- Born: January 3, 1955 Detroit, Michigan, U.S.
- Education: Oberlin College Harvard University
- Scientific career
- Fields: Microbiology
- Workplaces: Tufts University School of Medicine

= Ralph Isberg =

Ralph R. Isberg (born January 3, 1955) is a professor at Tufts University School of Medicine known for his contributions to understanding microbial pathogenesis. He is a member of the American National Academy of Sciences and was an investigator of the Howard Hughes Medical Institute for 27 years. A microbiologist, Isberg has published over 185 peer-reviewed articles and is or has been an editor of the Proceedings of the National Academy of Sciences, PLoS Pathogens, and Journal of Experimental Medicine, among others.

==Early life==
Isberg was born in Detroit, Michigan, on January 3, 1955.

==Education and career==
Isberg received an A.B. from Oberlin College (1977) and a Ph.D. from Harvard University (1984), performing his thesis on the mechanisms of Tn5 transposition in Michael Syvanen's laboratory. He performed his post-doctoral research in Stanley Falkow's lab at Stanford University (1984-1986), where he initiated studies of the entry of the bacterial pathogen Yersinia pseudotuberculosis into mammalian cells. He joined Tufts University's Sackler School of Graduate Biomedical Sciences in 1986 and is currently Professor of Molecular Biology & Microbiology there. He is also the co-director of the Center for Enteric Disease in Engineered Tissues (CEDET) and Program Director of Molecular Basis of Microbial Pathogenesis.
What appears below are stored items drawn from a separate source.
-- ==== Sys2Proof/Syntax/Mirror.lean ====
section
/-! DEFINITION. What one twin mirrors to the other (R377). -/

namespace Sys2Proof

/-- A mirrored item of control state (R377). -/
inductive Mirror where
  /-- a group's record: step, POLICY, MUSTER_TIMEOUT, LAUNCH_LEAD, BCAST_MIN as the registers hold them, counts of the two planes,
  EARLIEST, LATEST, and the four values with which the muster in progress began -/
  | group (k step policy timeout lead bcast : Nat) (arrA arrB : Nat) (earliest latest : BitVec 64)
      (began : Nat × Nat × Nat × Nat)
  /-- a LAUNCH the primary root decided -/
  | launch (k step : Nat) (t cut : BitVec 64) (degraded floor forced : Bool) (epoch : Word)
  /-- ICAL_SEQ, ICAL_SUM, unsent pull remainder, the last APPLY time -/
  | ical (seq : BitVec 16) (sum : BitVec 32) (remain : Int) (last : Option FabTime)
  /-- a partition's active serial -/
  | serial (part serial : Nat)
  /-- a commit WAITING: partition, COMMIT_AT, GROUP -/
  | waiting (part at_ group : Nat)
  /-- CONV_STEP, a set's acknowledged bales, rebuilt bytes -/
  | convoy (step set acked rebuilt : Nat)
  /-- risk score, and the expulsion records -/
  | score (score : Nat) (records : List FabTime)
  /-- ROLE_EPOCH, and the rehearsal schedule: when the next drill falls due, the code last run, the plane whose package the last
  SOLO_DRILL stopped -/
  | role (epoch : Word) (next : FabTime) (last : Nat) (solo : Option Nat)
  /-- step digest and count of a mirrored waystation (R391) -/
  | digest (dx w step : Nat) (d : BitVec 64) (count : Nat)
  /-- what a newcomer reports of its comparison: matches in a row, steps compared, misses, and CONV_STAT STATE of its convoy (R390,
  R391) -/
  | admission (matched compared missed conv : Nat)
  /-- the convoy record of the position that a newcomer takes, as its lost package mirrored it: CONV_STEP, a set's acknowledged bales,
  rebuilt bytes (R377) -/
  | position (step set acked rebuilt : Nat)
  /-- a bale captured in a dip, for its re-forming: die, tree, bale, step, digest, and the bytes of its lines (R415) -/
  | capture (die tree bale step : Nat) (digest : BitVec 64) (lines : List Byte)
  /-- a bale that lands at a waystation that the admission section chooses (R391) -/
  | landing (dx w : Nat) (b : Bale)
  deriving DecidableEq, Repr

end Sys2Proof
end

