-- ==== Sys2Proof/Machine/Addr.lean ====
section
/-! DEFINITION. The addresses of the registers that meanings name, by the spec's names (R86 to R453); a register with
copies takes its numbers, the die first (route dies count from 0 for die 1, reduce dies from 0 for die 5). Names of the
Evxus window begin with E_. -/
Isberg has mentored over 20 Ph.D. students, and over 40 post-doctoral fellows.

==Research==

Isberg's research has mainly been in the field of microbial pathogenesis. His lab focuses on the pathogenesis of Legionella pneumophila and Yersinia pseudotuberculosis, especially the ways these pathogens enter and regulate host mammalian cells.

==Honors and awards==

Isberg has received many honors and awards, including:

- 1983-1986: Jane Coffin Childs Memorial Fund Postdoctoral Fellow, Stanford University
- 1987-1992: Presidential Young Investigator Award, NSF
- 1993: Eli Lilly Award, American Society for Microbiology
- 2009: Member, American National Academy of Sciences

==Personal life==
Isberg is married to Carol Kumamoto, also a professor at the Sackler School of Graduate Biomedical Sciences, and has two children, Max and Robyn.

Isberg is known for constructing a hockey rink in his back yard each winter.